TASK ITEM: Examine each line of the data. Copy those that contain the string "states".

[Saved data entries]

def execFirmwareMessage (p : Fin 5) (s : State) : Host.Outcome State Fault Refusal :=
  .next (s.onItem p (fun src i => match i with
    | .message m => some (fun u => u.onMessage p src m)
    | _ => none))

end Sys2Proof.Machine
end

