-- ==== Sys2Proof/Machine/Gcm.lean ====
section
/-! DEFINITION. AES-256-GCM (13, R392), which the manual names: PRESUMED, FIPS 197 and NIST SP 800-38D, log entry 126. -/

set_option Elab.async false

namespace Sys2Proof.Machine

/-- The substitution of a byte. -/
def aesBox : List Nat :=
  [0x63, 0x7C, 0x77, 0x7B, 0xF2, 0x6B, 0x6F, 0xC5, 0x30, 0x01, 0x67, 0x2B, 0xFE, 0xD7, 0xAB, 0x76,
   0xCA, 0x82, 0xC9, 0x7D, 0xFA, 0x59, 0x47, 0xF0, 0xAD, 0xD4, 0xA2, 0xAF, 0x9C, 0xA4, 0x72, 0xC0,
   0xB7, 0xFD, 0x93, 0x26, 0x36, 0x3F, 0xF7, 0xCC, 0x34, 0xA5, 0xE5, 0xF1, 0x71, 0xD8, 0x31, 0x15,
   0x04, 0xC7, 0x23, 0xC3, 0x18, 0x96, 0x05, 0x9A, 0x07, 0x12, 0x80, 0xE2, 0xEB, 0x27, 0xB2, 0x75] ++
  [0x09, 0x83, 0x2C, 0x1A, 0x1B, 0x6E, 0x5A, 0xA0, 0x52, 0x3B, 0xD6, 0xB3, 0x29, 0xE3, 0x2F, 0x84,
   0x53, 0xD1, 0x00, 0xED, 0x20, 0xFC, 0xB1, 0x5B, 0x6A, 0xCB, 0xBE, 0x39, 0x4A, 0x4C, 0x58, 0xCF,
   0xD0, 0xEF, 0xAA, 0xFB, 0x43, 0x4D, 0x33, 0x85, 0x45, 0xF9, 0x02, 0x7F, 0x50, 0x3C, 0x9F, 0xA8,
   0x51, 0xA3, 0x40, 0x8F, 0x92, 0x9D, 0x38, 0xF5, 0xBC, 0xB6, 0xDA, 0x21, 0x10, 0xFF, 0xF3, 0xD2] ++
  [0xCD, 0x0C, 0x13, 0xEC, 0x5F, 0x97, 0x44, 0x17, 0xC4, 0xA7, 0x7E, 0x3D, 0x64, 0x5D, 0x19, 0x73,
   0x60, 0x81, 0x4F, 0xDC, 0x22, 0x2A, 0x90, 0x88, 0x46, 0xEE, 0xB8, 0x14, 0xDE, 0x5E, 0x0B, 0xDB,
   0xE0, 0x32, 0x3A, 0x0A, 0x49, 0x06, 0x24, 0x5C, 0xC2, 0xD3, 0xAC, 0x62, 0x91, 0x95, 0xE4, 0x79,
   0xE7, 0xC8, 0x37, 0x6D, 0x8D, 0xD5, 0x4E, 0xA9, 0x6C, 0x56, 0xF4, 0xEA, 0x65, 0x7A, 0xAE, 0x08] ++
  [0xBA, 0x78, 0x25, 0x2E, 0x1C, 0xA6, 0xB4, 0xC6, 0xE8, 0xDD, 0x74, 0x1F, 0x4B, 0xBD, 0x8B, 0x8A,
   0x70, 0x3E, 0xB5, 0x66, 0x48, 0x03, 0xF6, 0x0E, 0x61, 0x35, 0x57, 0xB9, 0x86, 0xC1, 0x1D, 0x9E,
   0xE1, 0xF8, 0x98, 0x11, 0x69, 0xD9, 0x8E, 0x94, 0x9B, 0x1E, 0x87, 0xE9, 0xCE, 0x55, 0x28, 0xDF,
   0x8C, 0xA1, 0x89, 0x0D, 0xBF, 0xE6, 0x42, 0x68, 0x41, 0x99, 0x2D, 0x0F, 0xB0, 0x54, 0xBB, 0x16]

def aesSub (b : Nat) : Nat := aesBox.getD b 0

/-- A byte times 2 in the field of AES. -/
def aesTwice (b : Nat) : Nat := Nat.xor (b * 2 % 256) (b / 128 * 0x1B)

/-- Bytes combined one by one. -/
def xorBytes (a b : List Nat) : List Nat := List.zipWith Nat.xor a b

/-- The next words of the key schedule: `i` counts words of four bytes, `l` holds the last eight, the oldest first, `rc` the next round
constant. -/
def aesExpand : Nat → Nat → Nat → List (List Nat) → List (List Nat)
  | 0, _, _, _ => []
  | k + 1, i, rc, l =>
    let t := l.getD 7 []
    let u := if i % 8 = 0 then xorBytes [aesSub (t.getD 1 0), aesSub (t.getD 2 0), aesSub (t.getD 3 0), aesSub (t.getD 0 0)] [rc, 0, 0, 0]
      else if i % 8 = 4 then t.map aesSub
      else t
    match xorBytes (l.headD []) u with
    | [a, b, c, d] => withNat a (fun a => withNat b (fun b => withNat c (fun c => withNat d (fun d =>
        [a, b, c, d] :: aesExpand k (i + 1) (if i % 8 = 0 then aesTwice rc else rc) (l.drop 1 ++ [[a, b, c, d]])))))
    | _ => []

/-- The fifteen round keys of a key of 32 bytes. -/
def aesKeys (key : List Nat) : List (List Nat) :=
  let w := (List.range 8).map (fun i => (key.drop (4 * i)).take 4)
  let l := w ++ aesExpand 52 8 1 w
  (List.range 15).map (fun r => (((l.drop (4 * r)).take 4).foldl (fun a x => a ++ x) []))

/-- The rows of a state shift: byte `i` of the new state in column order. -/
def aesShift (s : List Nat) : List Nat := (List.range 16).map (fun i => s.getD ((i + 4 * (i % 4)) % 16) 0)

/-- A column is mixed. -/
def aesMix (s : List Nat) : List Nat :=
  (List.range 16).map (fun i =>
    let b := fun (k : Nat) => s.getD (i / 4 * 4 + (i + k) % 4) 0
    Nat.xor (xor3 (aesTwice (b 0)) (aesTwice (b 1)) (b 1)) (Nat.xor (b 2) (b 3)))

/-- Every number of a list is evaluated before its use. -/
def withNats {α : Type} : List Nat → (List Nat → α) → α
  | [], f => f []
  | a :: t, f => withNat a (fun b => withNats t (fun u => f (b :: u)))

/-- The rounds after the first key, the last without the mix. -/
def aesRounds : List (List Nat) → List Nat → List Nat
  | [], s => s
  | k :: ks, s =>
    let t := aesShift (s.map aesSub)
    withNats (xorBytes (if ks.isEmpty then t else aesMix t) k) (fun u => aesRounds ks u)

/-- A block is encrypted under round keys. -/
def aesBlock (keys : List (List Nat)) (s : List Nat) : List Nat := aesRounds (keys.drop 1) (xorBytes s (keys.headD []))

/-- The product in the field of GHASH, over the bits of `x` from the most significant; blocks are numbers, most significant byte first. -/
def ghashMul : Nat → Nat → Nat → Nat → Nat
  | 0, _, _, z => z
  | k + 1, x, v, z =>
    withNat (if x / 2 ^ k % 2 = 1 then Nat.xor z v else z) (fun z2 =>
      withNat (Nat.xor (v / 2) (v % 2 * 0xE1000000000000000000000000000000)) (fun v2 => ghashMul k x v2 z2))

/-- GHASH goes on over bytes, in blocks of sixteen, the last filled with zeros; at most `n` blocks. -/
def ghash (h : Nat) : Nat → List Nat → Nat → Nat
  | 0, _, y => y
  | n + 1, l, y =>
    if l.isEmpty then y
    else
      let b := l.take 16
      withNat (ghashMul 128 (Nat.xor y (ofBe (b ++ List.replicate (16 - b.length) 0))) h 0) (fun z => ghash h n (l.drop 16) z)

/-- The key stream from a counter, as many blocks as asked. -/
def gcmStream (keys : List (List Nat)) (iv : List Nat) : Nat → Nat → List Nat
  | 0, _ => []
  | n + 1, c => aesBlock keys (iv ++ beBytes 4 c) ++ gcmStream keys iv n (c + 1)

/-- The tag of a ciphertext under a key, a 96-bit IV and additional data. -/
def gcmTag (key iv aad ct : List Nat) : List Nat :=
  let keys := aesKeys key
  let h := ofBe (aesBlock keys (List.replicate 16 0))
  let y := ghash h (ct.length / 16 + 1) ct (ghash h (aad.length / 16 + 1) aad 0)
  let z := ghashMul 128 (Nat.xor y (8 * aad.length * 2 ^ 64 + 8 * ct.length)) h 0
  xorBytes (beBytes 16 z) (aesBlock keys (iv ++ [0, 0, 0, 1]))

/-- The plaintext of a ciphertext. -/
def gcmOpen (key iv ct : List Nat) : List Nat := xorBytes ct (gcmStream (aesKeys key) iv (ct.length / 16 + 1) 2)

end Sys2Proof.Machine
end

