-- ==== Sys2Proof/Machine/Power.lean ====
section
/-! DEFINITION. Power domains, device states and wake (12_control_clocks_and_power.md, R360 to R367). States of a domain
are 0 OFF, 1 RETAIN, 2 ON, 3 UP, 4 DOWN, 5 GATE, 6 UNGATE, 7 QUEUED; device states 0 ACTIVE, 1 IDLE, 2 SLEEP,
3 DEEP-SLEEP. -/

set_option Elab.async false

namespace Sys2Proof.Machine

/-! ### What a domain holds (16, R461; 12, R363, R364) -/

/-- The table without the keys of a range. -/
def tabCut {α : Type} (t : Tab α) (lo n : Nat) : Tab α := t.filter (fun p => decide (p.1 < lo ∨ lo + n ≤ p.1))

/-- A domain's supply goes: its registers and units hold what a reset leaves; its memories are lost. A root keeps the
segments that firmware recorded through its index registers. A store half loses its live slots and shadows too (06, R188). -/
def State.domLost (s : State) (j : Nat) : State :=
  let s1 := { s with regs := s.regs.filter (fun p => domOf p.1 != some j) }
  if j < 64 then { s1 with chans := tabCut s1.chans (8 * j) 8, caps := tabCut s1.caps (8 * j) 8 }
  else if j < 72 then (s1.setBank (j - 64) Bank.init).setTrk (j - 64) Trk.init
  else if j < 76 then s1.setRoot (j - 72) { Root.init with segs := if (s.pd j).keep then (s.root (j - 72)).segs else [] }
  else if j < 80 then s1.setPl (j - 76) Pl.init
  else if j < 82 then
    (List.range 256).foldl (fun u i => u.modCyc (256 * (j - 80) + i) (fun c => { c with live := [], shad := [] }))
      { s1 with store := tabCut s1.store (2 ^ 19 * (j - 80)) (2 ^ 19), storeErr := tabCut s1.storeErr (2 ^ 19 * (j - 80)) (2 ^ 19) }
  else if j = 82 then { s1 with rgs := [] }
  else { s1 with spts := [], pmb := Pmb.init }

/-- Firmware records a domain's registers (12, R364). -/
def State.saveDom (s : State) (j : Nat) : State :=
  let old := s.pwr.saved.filter (fun p => domOf p.1 != some j)
  { s with pwr := { s.pwr with saved := (s.regs.filter (fun p => domOf p.1 == some j)).foldl (fun t p => tabSet (resetWord p.1) t p.1 p.2) old } }

/-- The RW and RWL fields of a word come from another. -/
def mergeFields : List FieldSpec → Nat → Nat → Nat
  | [], old, _ => old
  | f :: fs, old, w =>
    mergeFields fs (if f.acc = .rw ∨ f.acc = .rwl then fieldPut old f.lo f.len (w / 2 ^ f.lo % 2 ^ f.len) else old) w

def State.mergeReg (s : State) (a : Nat) (w : Word) : State :=
  s.setWord a (BitVec.ofNat 32 (mergeFields (fieldsAt a) (s.word a).toNat w.toNat))

/-- Firmware sets LOCK again where it was 1 (16, R472). -/
def State.lockBack (s : State) (p : Nat × Word) : State :=
  match lockOf p.1 with
  | none => s
  | some r => if r.addr = p.1 ∧ p.2.toNat / 2 ^ r.lo % 2 = 1 then s.put r 1 else s

/-- What a restored octet does with its calibration values. -/
def State.octetBack (s : State) (k : Nat) : State :=
  (List.range 8).foldl (fun u i =>
    let n := 8 * k + i
    let w := tabGet (resetWord (CH_CALSTAT n)) s.pwr.saved (CH_CALSTAT n)
    ((u.put (CH_CALSTAT_VALID n) (fld w 0 4)).newDtc n false).newDeskew n false) s

/-- The parked channels of an octet park again by their written CTRL.PARK (05, R152). -/
def State.octetParks (s : State) (k : Nat) : State :=
  (List.range 8).foldl (fun u i =>
    let n := 8 * k + i
    let w := tabGet (resetWord (CH_CTRL n)) s.pwr.saved (CH_CTRL n)
    u.chCtrlWrite n (BitVec.ofNat 32 (mergeFields (fieldsAt (CH_CTRL n)) 0 w.toNat))) s

/-- Firmware writes a domain's registers back (12, R364, R366; 16, R472): a bank selects its root again, a root's EN goes back to
what it was, a port trains, the PMBus host starts. -/
def State.restoreVals (s : State) (j : Nat) : State :=
  let mine := s.pwr.saved.filter (fun p => domOf p.1 == some j && !(decide (j < 64) && p.1 % 0x1000 == 0))
  let s1 := mine.foldl (fun u p => u.mergeReg p.1 p.2) s
  if j < 64 then (s1.octetBack j).octetParks j
  else if j < 72 then
    let b := j - 64
    if s1.get (BNK_ROOT_SEL b) = s1.get (BNK_STAT_ROOTACT b) then s1 else s1.changeRoot b (s1.get (BNK_ROOT_SEL b))
  else if j < 76 then
    let n := j - 72
    if s1.bit (SYN_CTRL_EN n) then (s1.put (SYN_CTRL_EN n) 0).rootEnable n else s1
  else if j < 80 then if s1.bit (PRL_CTRL_EN (j - 76)) then s1.put (PRL_STAT_LSTATE (j - 76)) 1 else s1
  else if j = 83 then if s1.bit PMB_CTRL_EN then s1.pmbInit else s1
  else s1

/-- What firmware wrote back is locked again. -/
def State.restoreDom (s : State) (j : Nat) : State :=
  (s.pwr.saved.filter (fun p => domOf p.1 == some j)).foldl (fun u p => u.lockBack p) (s.restoreVals j)

/-! ### Sequences (12, R360 to R362) -/

def State.pdState (s : State) (j : Nat) : Nat := s.get (PWR_PDSTAT_STATE j)

/-- The channels of an octet let it leave ON. -/
def State.octetFree (s : State) (k : Nat) : Bool :=
  (List.range 8).all (fun i =>
    let n := 8 * k + i
    (s.chan n).pk.parked && s.cause n causeNogrp && !s.chanInTake n && !s.bit (CH_CALCTRL_CDRV n) && !s.bit (CH_CALSTAT_HELD n))

/-- No serial port transfers, the window is closed, the PMBus host is off. -/
def State.serialFree (s : State) : Bool :=
  !s.bit PMB_CTRL_EN && !s.bit SPT0_XIPCFG_EN && (List.range 16).all (fun p => !s.bit (SPT_STAT_BUSY p) && !s.bit (SPT_STAT_SLVSEL p))

/-- Why a request that would start is refused; 0: it is not (12, R362). -/
def State.pdWhy (s : State) (j t : Nat) : Nat :=
  if j < 64 ∧ (t = 2 ∨ (t = 1 ∧ s.pdState j = 0)) ∧ s.domOn (64 + j / 8) = false then 1
  else if t = 2 then 0
  else if j < 64 then (if s.octetFree j then 0 else 3)
  else if j < 72 then (if (List.range 8).any (fun i => s.domOn (8 * (j - 64) + i)) then 2 else 0)
  else if j < 76 then (if s.bit (SYN_CTRL_EN (j - 72)) ∧ s.rootFree (j - 72) (fun b => s.bankIdle b) = false then 4 else 0)
  else if j < 80 then 0
  else if j < 82 then (if (List.range 4).all (fun i => s.bankIdle (4 * (j - 80) + i)) then 0 else 5)
  else if j = 82 then (if s.regQ.isEmpty then 0 else 6)
  else (if s.serialFree then 0 else 7)

/-- What waits for a domain, as PWR_PDSTATj shows it while a sequence runs (12, R361). -/
def State.pdShow (s : State) (j : Nat) : State :=
  let x := s.pd j
  match x.target with
  | none => (s.put (PWR_PDSTAT_PENDING_ON j) 0).put (PWR_PDSTAT_PENDREQ j) 0
  | some h =>
    let w := x.late.orElse (fun _ => x.wait)
    (s.put (PWR_PDSTAT_PENDING_ON j) (b2n (w == some 2 && h != 2))).put (PWR_PDSTAT_PENDREQ j) (w.getD h)

/-- OFF-to-ON sequences that run. -/
def State.rising (s : State) : Nat := ((List.range 84).filter (fun j => s.pdState j == 3)).length
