/-- MCMD with GO = 1 (15, R443): a frame starts, on SPT0 with the read buffer emptied (R456), unless another master holds the select: then
the port declares the fault and sends nothing (R452). -/
def sptFrame (s : State) (p : Nat) (w : Word) (ins : List Nat) : State :=
  let n := if fld w 0 12 = 0 then 4096 else fld w 0 12
  let s1 := (s.modSpt p (fun x => { x with frame := true, left := n, rxen := wbit w 30, len := max 3 (fld w 20 5) + 1, lines := [] })).put
    (SPT_STAT_SSELACT p) (fld w 16 4)
  if s.sptHeld p then masterFault s1.draw p else (if s.bit (SPT_CTRL_MMDET p) then s1.draw else s1).sptRun p ins

/-- A write of MCMD: refused while BUSY is 1 or a master fault stands, whatever it holds (15, R441, R443, R453). -/
def State.mcmdWrite (s : State) (src : Source) (p : Nat) (w : Word) (ins : List Nat) : State :=
  if s.sptHostBar src p then s.put (SPT_FLAGS_WREF p) 1
  else if s.bit (SPT_STAT_BUSY p) ∨ s.sptFault p then s.sptRef p
  else if wbit w 31 = false then s
  else if s.bit (SPT_CTRL_EN p) = false ∨ s.bit (SPT_CTRL_ROLE p) then s.sptRef p
  else sptFrame s p w ins

def execMcmd (src : Source) (p : Fin 16) (w : Word) (ins : List Word) (s : State) : Host.Outcome State Fault Refusal :=
  .next (s.rowWrite src (SPT_MCMD p) w (fun u => u.mcmdWrite src p w (ins.map (fun v => v.toNat))))

/-- A write of TXDATA (15, R441, R444). -/
def State.txdataWrite (s : State) (src : Source) (p : Nat) (w : Word) : State :=
  if s.sptHostBar src p then s.put (SPT_FLAGS_WREF p) 1
  else if 16 ≤ (s.spt p).tx.length then s.put (SPT_FLAGS_TXOVF p) 1
  else (s.modSpt p (fun x => { x with tx := x.tx ++ [w.toNat] })).sptShow p

def execTxdataWrite (src : Source) (p : Fin 16) (w : Word) (s : State) : Host.Outcome State Fault Refusal := .next (s.rowWrite src (SPT_TXDATA p) w (fun u => u.txdataWrite src p w))

/-- A read of RXDATA (15, R444). -/
def State.rxdataRead (s : State) (p : Nat) : State :=
  ((s.emit (.read (SPT_RXDATA p) [(s.spt p).rx.headD 0])).modSpt p (fun x => { x with rx := x.rx.drop 1 })).sptShow p

def execRxdataRead (src : Source) (p : Fin 16) (s : State) : Host.Outcome State Fault Refusal := .next (s.rowRead src (SPT_RXDATA p) (fun u => u.rxdataRead p))

/-- STALL_RESUME: the condition of the stall has ended (15, R444). -/
def State.stallOver (s : State) (p : Nat) : Bool :=
  let x := s.spt p
  s.bit (SPT_STAT_STALL p) && !x.tx.isEmpty && !(x.rxen && decide (16 ≤ x.rx.length))

def execStallResume (p : Fin 16) (ins : List Word) (s : State) : Host.Outcome State Fault Refusal :=
  .next (if s.stallOver p then s.sptRun p (ins.map (fun v => v.toNat)) else s)

/-- MASTER_FRAME_DONE (15, R445): the last unit and LAG are over. -/
def frameDone (s : State) (p : Nat) : State :=
  let s1 := (((s.sptSent p).modSpt p (fun x => { x with frame := false })).put (SPT_FLAGS_DONE p) 1).sptShow p
  (if p = 0 then s1.xipNext else s1).sptGate

def execMasterFrameDone (p : Fin 16) (s : State) : Host.Outcome State Fault Refusal :=
  .next (if (s.spt p).frame ∧ (s.spt p).left = 0 then frameDone s p else s)

/-- MASTER_FAULT (15, R452 to R454). -/
def execMasterFault (p : Fin 16) (s : State) : Host.Outcome State Fault Refusal :=
  .next (if s.bit (SPT_CTRL_MMDET p) ∧ s.bit (SPT_CTRL_EN p) ∧ s.bit (SPT_CTRL_ROLE p) = false ∧ s.sptFault p = false ∧
      s.pinsCut = false then masterFault s p
    else s)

OUTPUT FOR THIS EXERCISE:
/-! DEFINITION. Power domains, device states and wake (12_control_clocks_and_power.md, R360 to R367). States of a domain
are 0 OFF, 1 RETAIN, 2 ON, 3 UP, 4 DOWN, 5 GATE, 6 UNGATE, 7 QUEUED; device states 0 ACTIVE, 1 IDLE, 2 SLEEP,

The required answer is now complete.